Once the degree is captured in our dataframe we can visualize the distribution.

In [None]:
# plot histogram
fig = px.histogram(df, x = 'Degree', color='Type', title='Degree Values by Type')
fig.show()

### Second look at Network
Now that we explored the degree concept we include this in our social network graph.  

#### Node Size
The degree is the number of relationships of the particular node
We need to transform the degree into a dictionary
In order to appreciate the size of each node we need to use a list comprehension to multiply the value in the dict

#### Edge Weight
The edges represent the amount of money contributed to each company - therefore we need to divide by an estimate number to obtain the weight in edges

In [None]:
# view network graph that degree and value of node
plt.figure(figsize=(50,40))
nx.draw(g, with_labels=True,
        node_color=colors,
        node_size = [v * 500 for v in dict(g.degree()).values()],
                     width= [v[2]['Value'] /50_000_000_000 for v in edgelist])

### Eigen Values

Eigenvector Centrality is a recursive version of Degree Centrality. Recompute the scores of each node as a weighted sum of centralities of all nodes in a nodes neighborhood.  Measures influence, how well connected, and 

After computing the eigenvector values we view the 

In [None]:
# creating df for eigen values
eigen = dict(nx.eigenvector_centrality(g))
eigen_df = pd.DataFrame.from_dict(eigen, orient='index', columns=['Eigen'])

# joining to df
df = df.join(eigen_df)

# describing Eigen values
df['Eigen'].describe()

Again, we view the values by type of node.  Unlike the degree

In [None]:
# plot histogram
fig = px.histogram(df, x='Eigen', color='Type', title = 'Eigen Values by Type')
fig.show()

Now taking a look at degree and eigenvector value of all nodes.

In [None]:
# looking at the df 
df.sort_values('Eigen', ascending=False).head(10)

### T-Test

T-test is used to determine the signficant difference of means in two groups, holder and stock nodes.  

In [None]:
# separate df by holder and stock
holder = df[df['Type']=='holder']
stock = df[df['Type']=='stock']

# perform T-test on Eigen values of each holder and stock
stats.ttest_ind(stock['Eigen'], holder['Eigen'])

In [None]:
# perform T-test on Eigen values of each holder and stock
stats.ttest_ind(stock['Degree'], holder['Degree'])

## Conclusion

By looking at the the results of the T-test using the degree and eigenvector values, we see that there is a significant difference in the means across the types of nodes, institutional holder and stock.  

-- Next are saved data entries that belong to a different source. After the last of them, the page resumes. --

-- ==== Sys2Proof/Proofs/Directives.lean ====
section
/-! PROOFS. The directives: the slot, the refusals, and each owner's effect (R100, R113 to R117, R133, R155, R159, R160, R165, R191
to R198). -/

namespace Sys2Proof.Machine

/-! ## The slot and the refusals at arrival (R22, R191) -/

theorem directiveArrival_refused {s : State} {tag : Tag} {d : Directive} {st : Status}
    (h : s.refusal12 tag false = some st) : directiveArrival tag d s = send tag st none [] s := by
  simp only [directiveArrival, h]

theorem directiveArrival_placed {s : State} {tag : Tag} {d : Directive} (h : s.refusal12 tag false = none) :
    directiveArrival tag d s = send tag .good none [] (settle (placeDirective d (acceptPassing s))) := by
  simp only [directiveArrival, h, directiveWrite]

/-- Behind a current directive, which was taken as it became current, a placed one brings nothing about (R192). -/
theorem exec_behind {c : Instr} {s : State} {tag : Tag} {d cur : Directive} (h : carried c = some (tag, d)) (r : s.Accepts tag)
    (hc : s.win.current = some cur) (w : WindowUnit) (ht : w.taken = s.win.taken)
    (placed : placeDirective d (acceptPassing s)
      = { s with port := { s.port with nextArrival := s.port.nextArrival + 1 }, win := w }) :
    exec c s = .next (send tag .good none []
      { s with port := { s.port with nextArrival := s.port.nextArrival + 1 }, win := w }) := by
  have taken : w.taken = true := ht.trans (r.settled.current.resolve_left (by simp [hc]))
  have still (o : List Completion) : State.Settled
      { s with out := o, port := { s.port with nextArrival := s.port.nextArrival + 1 }, win := w } :=
    settled_aside (s := s) (p := s.pending) (k := s.integ.capture) (n := s.integ.counts) r.settled (.inr taken)
  rw [exec_carried h, directiveArrival_placed (refusal12_of_accepts r), placed, settle_of_settled (still s.out)]
  exact congrArg Host.Outcome.next (settle_of_settled (still _))

/-- Settles O18: the two arms of `placeDirective` behind a current directive. -/
theorem directivePlacedBehindCurrent : Obligations.DirectivePlacedBehindCurrent := by
  intro c s tag d cur h r hc
  refine ⟨fun hw => ?_, fun old hw => ?_⟩
  · exact exec_behind h r hc _ rfl (by simp only [placeDirective, acceptPassing, hc, hw])
  · have raised := exec_behind h r hc
      { s.win with
        waiting := some d, overwrites := bump s.win.overwrites
        events := { s.win.events with directiveOverwritten := true } }
      rfl (by simp only [placeDirective, acceptPassing, hc, hw, raise, Events.set])
    rwa [bump_eq] at raised

theorem busy_iff (s : State) :
    s.busy = true ↔ 128 ≤ s.port.entries.length ∨ ∃ e ∈ s.port.entries, e.state = .draining := by
  rw [State.busy, Bool.or_eq_true, decide_eq_true_eq, List.any_eq_true]
  simp [Config.maxRequests]

theorem takeDirective_unknown {s : State} {d : Directive} (h : d.code.toNat = 0 ∨ 16 < d.code.toNat) :
    takeDirective d (s.holding d) = finishDirective .refusedCode (s.holding d) := by
  unfold takeDirective
  dsimp only
  rw [if_pos (by simpa using h)]
  rfl

theorem takeDirective_assembling {s : State} {d : Directive} (h1 : 1 ≤ d.code.toNat) (h2 : d.code.toNat ≤ 15)
    (hv : s.ctl.volume = .assembling) :
    takeDirective d (s.holding d) = finishDirective .refusedState (s.holding d) := by
  unfold takeDirective
  dsimp only
  rw [if_neg (by simp; omega), if_neg (by simp; omega), if_pos (by simpa [State.holding] using hv)]
  rfl

/-- A directive that only reports ends with its completion, nothing else following (R192, R193). -/
theorem afterDirective_reporting {s : State} {tag : Tag} (r : s.Ready tag) (d : Directive) (o : DirOutcome) :
    afterDirective tag (finishDirective o (s.holding d)) = send tag .good none [] (s.reporting d o) := by
  rw [finish_holding d o r.waiting, afterDirective_settled tag (reporting_settled r.settled d o) rfl]

/-- Settles O19: the arms of the arrival checks, of an unknown code, and of assembly. -/
theorem directivesRefused : Obligations.DirectivesRefused := by
  refine ⟨fun c s tag d h hs => ⟨fun hb => ?_, fun h1 h2 h3 => ?_⟩, fun s tag code a r hc => ?_,
    fun c s tag d h r h1 h2 hv => ?_⟩
  · rw [exec_carried h, directiveArrival_refused (refusal12_of_busy ((busy_iff s).mpr hb)), settle_send hs]
  · have room : s.busy = false := by
      rw [Bool.eq_false_iff, ne_eq, busy_iff]
      rintro (hl | ⟨e, he, hd⟩)
      · omega
      · exact h2 e he hd
    rw [exec_carried h, directiveArrival_refused (refusal12_of_bad room (.inl (by simpa [State.tagUsed] using h3))),
      settle_send hs]
  · rw [exec_ready rfl r, takeDirective_unknown hc, afterDirective_reporting r]
  · rw [exec_ready h r, takeDirective_assembling h1 h2 hv, afterDirective_reporting r]

/-! ## The finish and what follows it (R192, R193) -/

/-- The finish of the current directive, with nothing pending behind it. -/
theorem finishDirective_alone {u : State} {d : Directive} (o : DirOutcome) (hc : u.win.current = some d)
    (hw : u.win.waiting = none) :
    finishDirective o u = { u with win := { u.win with
      current := none, taken := false, waiting := none, result := { code := d.code, seq := d.args.seq, outcome := o } } } := by
  simp only [finishDirective, hc, hw]

/-- A directive its owner takes and finishes at once. -/
theorem exec_finished {c : Instr} {tag : Tag} {d : Directive} {s u : State} {o : DirOutcome}
    (h : carried c = some (tag, d)) (r : s.Ready tag) (h1 : d.code.toNat ≠ 0) (h2 : d.code.toNat < 16)
    (hv : s.ctl.volume ≠ .assembling) (ht : takeByCode d (s.holding d) = (u, some o)) :
    exec c s = .next (afterDirective tag (finishDirective o u)) := by
  rw [exec_owner h r h1 h2 hv, ht]

/-- A directive its owner takes and finishes at once, having changed no more than the window unit's other parts. -/
theorem exec_window {c : Instr} {tag : Tag} {d : Directive} {s : State} {o : DirOutcome} {w : WindowUnit}
    (h : carried c = some (tag, d)) (r : s.Ready tag) (h1 : d.code.toNat ≠ 0) (h2 : d.code.toNat < 16)
    (hv : s.ctl.volume ≠ .assembling) (ht : takeByCode d (s.holding d) = ({ s.holding d with win := w }, some o))
    (hc : w.current = some d) (hw : w.waiting = none) :
    exec c s = .next (send tag .good none [] { s.reporting d o with
      win := { w with
        current := none, taken := false, waiting := none
        result := { code := d.code, seq := d.args.seq, outcome := o } } }) := by
  rw [exec_finished h r h1 h2 hv ht, finishDirective_alone o hc hw]
  exact congrArg Host.Outcome.next (afterDirective_settled tag
    (settled_aside (s := s) (p := s.pending) (o := s.out) (a := s.port.nextArrival + 1)
      (k := s.integ.capture) (n := s.integ.counts) r.settled (.inl rfl)) rfl)

theorem afterDirective_out {u : State} (tag : Tag) (h : u.win.current = none) :
    ∃ marked, ({ tag := tag, status := .good, failing := none, marker := marked, data := [] } : Completion)
      ∈ (afterDirective tag u).out := by
  have quiet := settle_quiet (s := send tag .good none [] (settleFor (settleBound - 1) u))
    ((settleFor_quiet (settleBound - 1) h).current h)
  exact ⟨_, quiet.out.subset (List.mem_append_right _ (List.mem_singleton_self _))⟩

/-! ## A directive's owner and the window unit (R193, R194) -/

/-- What a directive's owner leaves of the window unit and the tuning values, by the directive's code. -/
structure Owned (d : Directive) (s u : State) : Prop where
  current    : u.win.current = s.win.current
  waiting    : u.win.waiting = s.win.waiting
  overwrites : u.win.overwrites = s.win.overwrites
  selector   : d.code ≠ 1#8 → u.win.selector = s.win.selector
  mask       : d.code ≠ 11#8 → u.win.mask = s.win.mask
  tuning     : d.code ≠ 9#8 → u.ctl.tuning = s.ctl.tuning

theorem Keeps.owned {s u : State} (h : Keeps s u) (d : Directive) : Owned d s u :=
  ⟨by rw [h.window], by rw [h.window], by rw [h.window], fun _ => by rw [h.window], fun _ => by rw [h.window],
    fun _ => h.tuning⟩

theorem takeSetTuning_keeps (a : DirectiveArgs) (s : State) :
    Keeps { s with ctl := { s.ctl with tuning := tunedBy a.tuningMask a.tuning s.ctl.tuning } } (takeSetTuning a s).1 := by
  unfold takeSetTuning
  dsimp only
  split
  · exact reportCounts_keeps (repin_keeps (Keeps.refl _))
  · exact repin_keeps (Keeps.refl _)

theorem takeClearEvents_shelf (a : DirectiveArgs) (s : State) :
    (takeClearEvents a s).1 = { s with
      shelf := (takeClearEvents a s).1.shelf, win := { s.win with events := s.win.events.clearMask a.eventMask } } := by
  unfold takeClearEvents
  dsimp only [done]
  split <;> rfl

theorem takeSelectBay_owned {d : Directive} (h : d.code.toNat = 1) (a : DirectiveArgs) (s : State) :
    Owned d s (takeSelectBay a s).1 := by
  have code : d.code = 1#8 := BitVec.eq_of_toNat_eq h
  unfold takeSelectBay
  split
  · exact ⟨rfl, rfl, rfl, fun hn => absurd code hn, fun _ => rfl, fun _ => rfl⟩
  · exact (Keeps.refl s).owned d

In our case, institutional holders have a higher importance across the population in the social network than the stock.  

Vanguard Group, Inc, Blackrock Inc., State Street Corporation, Geode Capital Management, LLC are the most connected with the highest degree and eigenvector values.

Moreover, we could use the social network graph to design a rec sys to predict  instiutional holders investments in the same or different companies.